** INFORMATION SHOWN **
━━━━━━━━━━

-- ==== Sys2Proof/Machine/Ops.lean ====
section
/-! DEFINITION. The shared operations of the meanings: errors, output, the bit channel and the dispatch checks. -/

namespace Sys2Proof.Machine

/-- The next stage of a command, if the one before it did not stop. -/
def andThen (o : Result) (k : State → Result) : Result :=
  match o with
  | .next s => k s
  | .fault f => .fault f
  | .refused q => .refused q

/-! ### Errors -/

/-- `raise E(info)`: what taking an error does (60_exceptions R142).
STATE, ERR and ERRINFO are written and nothing else is; the CORE saves no return state and goes nowhere (R140). -/
def raise (e : ErrCode) (info : BitVec 16) (s : State) : State :=
  { s with state := .error, err := e, errInfo := info }

/-- A legal START's fresh stream, which is also the only way out of ERROR beside hardware reset (60_exceptions R150).
These are the writes that START_ENC and START_DEC share (42_encoder R100, 43_decoder R115): everything but the first
Clear Code of START_ENC. -/
def beginStream (m : Mode) (active : EngineState) (r : BitVec 4) (s : State) : State :=
  let t := streamReset { s with root := r, mode := m, err := .none, errInfo := 0 }
  { t with curV := false, cur := 0, prevV := false, prev := 0, ub := ⟨0, 0⟩, pk := ⟨0, 0⟩, state := active }

/-- Hardware reset (70 R157): every register takes its reset value and nothing is output.
What the streams have delivered stays delivered (10_state R35), and the host's later words still come (log 15). -/
def hardReset (s : State) : State :=
  { State.reset with byteOut := s.byteOut, symOut := s.symOut, input := s.input }

/-! ### Output -/

/-- `OutByte` for each byte of a list, in order (00_scope R11). -/
def outBytes (bs : List Byte) (s : State) : State := { s with byteOut := s.byteOut ++ bs }

/-- `Output(q)`: every symbol of the sequence, first to last (00_scope R11). -/
def outSyms (q : List Sym) (s : State) : State := { s with symOut := s.symOut ++ q }

/-! ### The bit channel on the state -/

/-- `Pack(c, v)` (40_bit_channel R75). -/
def pack (c : Nat) (v : Code) (s : State) : State :=
  outBytes (s.pk.pack c v).2 { s with pk := (s.pk.pack c v).1 }

/-- `Flush()` (40_bit_channel R76). -/
def flush (s : State) : State :=
  outBytes s.pk.flush.2 { s with pk := s.pk.flush.1 }

/-- `PushByte(b)` (40_bit_channel R79). -/
def pushByte (b : Byte) (s : State) : State := { s with ub := s.ub.pushByte b }

/-! ### Dispatch (30_encoding R67) -/

/-- A command that is ignored: no state change and no output (60_exceptions R149, 43_decoder R130). -/
def ignored (s : State) : Result := .next s

/-- The ERROR filter: in ERROR, everything but a well-formed START is ignored (30_encoding R67, 60_exceptions R149). -/
def unlessError (k : State → Result) (s : State) : Result :=
  if s.state = .error then ignored s else k s

/-- ILLEGAL_COMMAND with the command word, ignored in ERROR (60_exceptions R147, R149). -/
def illegalCommand (cmd : CmdWord) : State → Result :=
  unlessError fun s => .next (raise .illegalCommand cmd s)

/-- A START: INVALID_ROOT_SIZE unless `2 ≤ r ≤ 10`, in every state (30_encoding R67, 60_exceptions R148). -/
def startCommand (cmd : CmdWord) (r : BitVec 4) (k : State → Result) (s : State) : Result :=
  if rootOk r.toNat then k s else .next (raise .invalidRootSize cmd s)

/-- ENC_SYM and ENC_END run in ENC_ACTIVE only (30_encoding R67, R68). -/
def encCommand (cmd : CmdWord) (k : State → Result) : State → Result :=
  unlessError fun s => if s.state = .encActive then k s else .next (raise .illegalCommand cmd s)

/-- DEC_BYTE and DEC_END run in DEC_ACTIVE only, and input after EOI is ignored (30_encoding R67, R68). -/
def decCommand (cmd : CmdWord) (k : State → Result) : State → Result :=
  unlessError fun s =>
    if s.state = .done ∧ s.mode = .dec then ignored s
    else if s.state = .decActive then k s
    else .next (raise .illegalCommand cmd s)

end Sys2Proof.Machine
end

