-- ==== Sys2Proof/Machine/Dispatch.lean ====
section
/-! DEFINITION. The meaning of every instruction, one arm per row of the opcode table. -/

namespace Sys2Proof.Machine

def exec (i : Instr) (s : State) : Host.Outcome State Fault Refusal :=
  match i with
  | .startEnc r => Sys2Proof.Machine.execStartEnc r s
  | .startDec r => Sys2Proof.Machine.execStartDec r s
  | .encSym x => Sys2Proof.Machine.execEncSym x s
  | .encEnd => Sys2Proof.Machine.execEncEnd s
  | .decByte b => Sys2Proof.Machine.execDecByte b s
  | .decEnd => Sys2Proof.Machine.execDecEnd s
  | .reservedOp0 arg => Sys2Proof.Machine.execReservedOp0 arg s
  | .reservedOps op arg => Sys2Proof.Machine.execReservedOps op arg s
  | .lit c => Sys2Proof.Machine.execLit c s
  | .clr => Sys2Proof.Machine.execClr s
  | .eoi => Sys2Proof.Machine.execEoi s
  | .dic c => Sys2Proof.Machine.execDic c s
  | .kwk c => Sys2Proof.Machine.execKwk c s
  | .bad c => Sys2Proof.Machine.execBad c s
  | .pair width code => Sys2Proof.Machine.execPair width code s

end Sys2Proof.Machine
end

━━━━━━━━━━

** EXERCISE OBJECTIVE **
In the listing above, find the line containing "def encCommand (cmd" and the line containing "if s.state = .done", then retype both and every line between them exactly, with nothing else.

** RESULT BELOW **
def encCommand (cmd : CmdWord) (k : State → Result) : State → Result :=
  unlessError fun s => if s.state = .encActive then k s else .next (raise .illegalCommand cmd s)

/-- DEC_BYTE and DEC_END run in DEC_ACTIVE only, and input after EOI is ignored (30_encoding R67, R68). -/
def decCommand (cmd : CmdWord) (k : State → Result) : State → Result :=
  unlessError fun s =>
    if s.state = .done ∧ s.mode = .dec then ignored s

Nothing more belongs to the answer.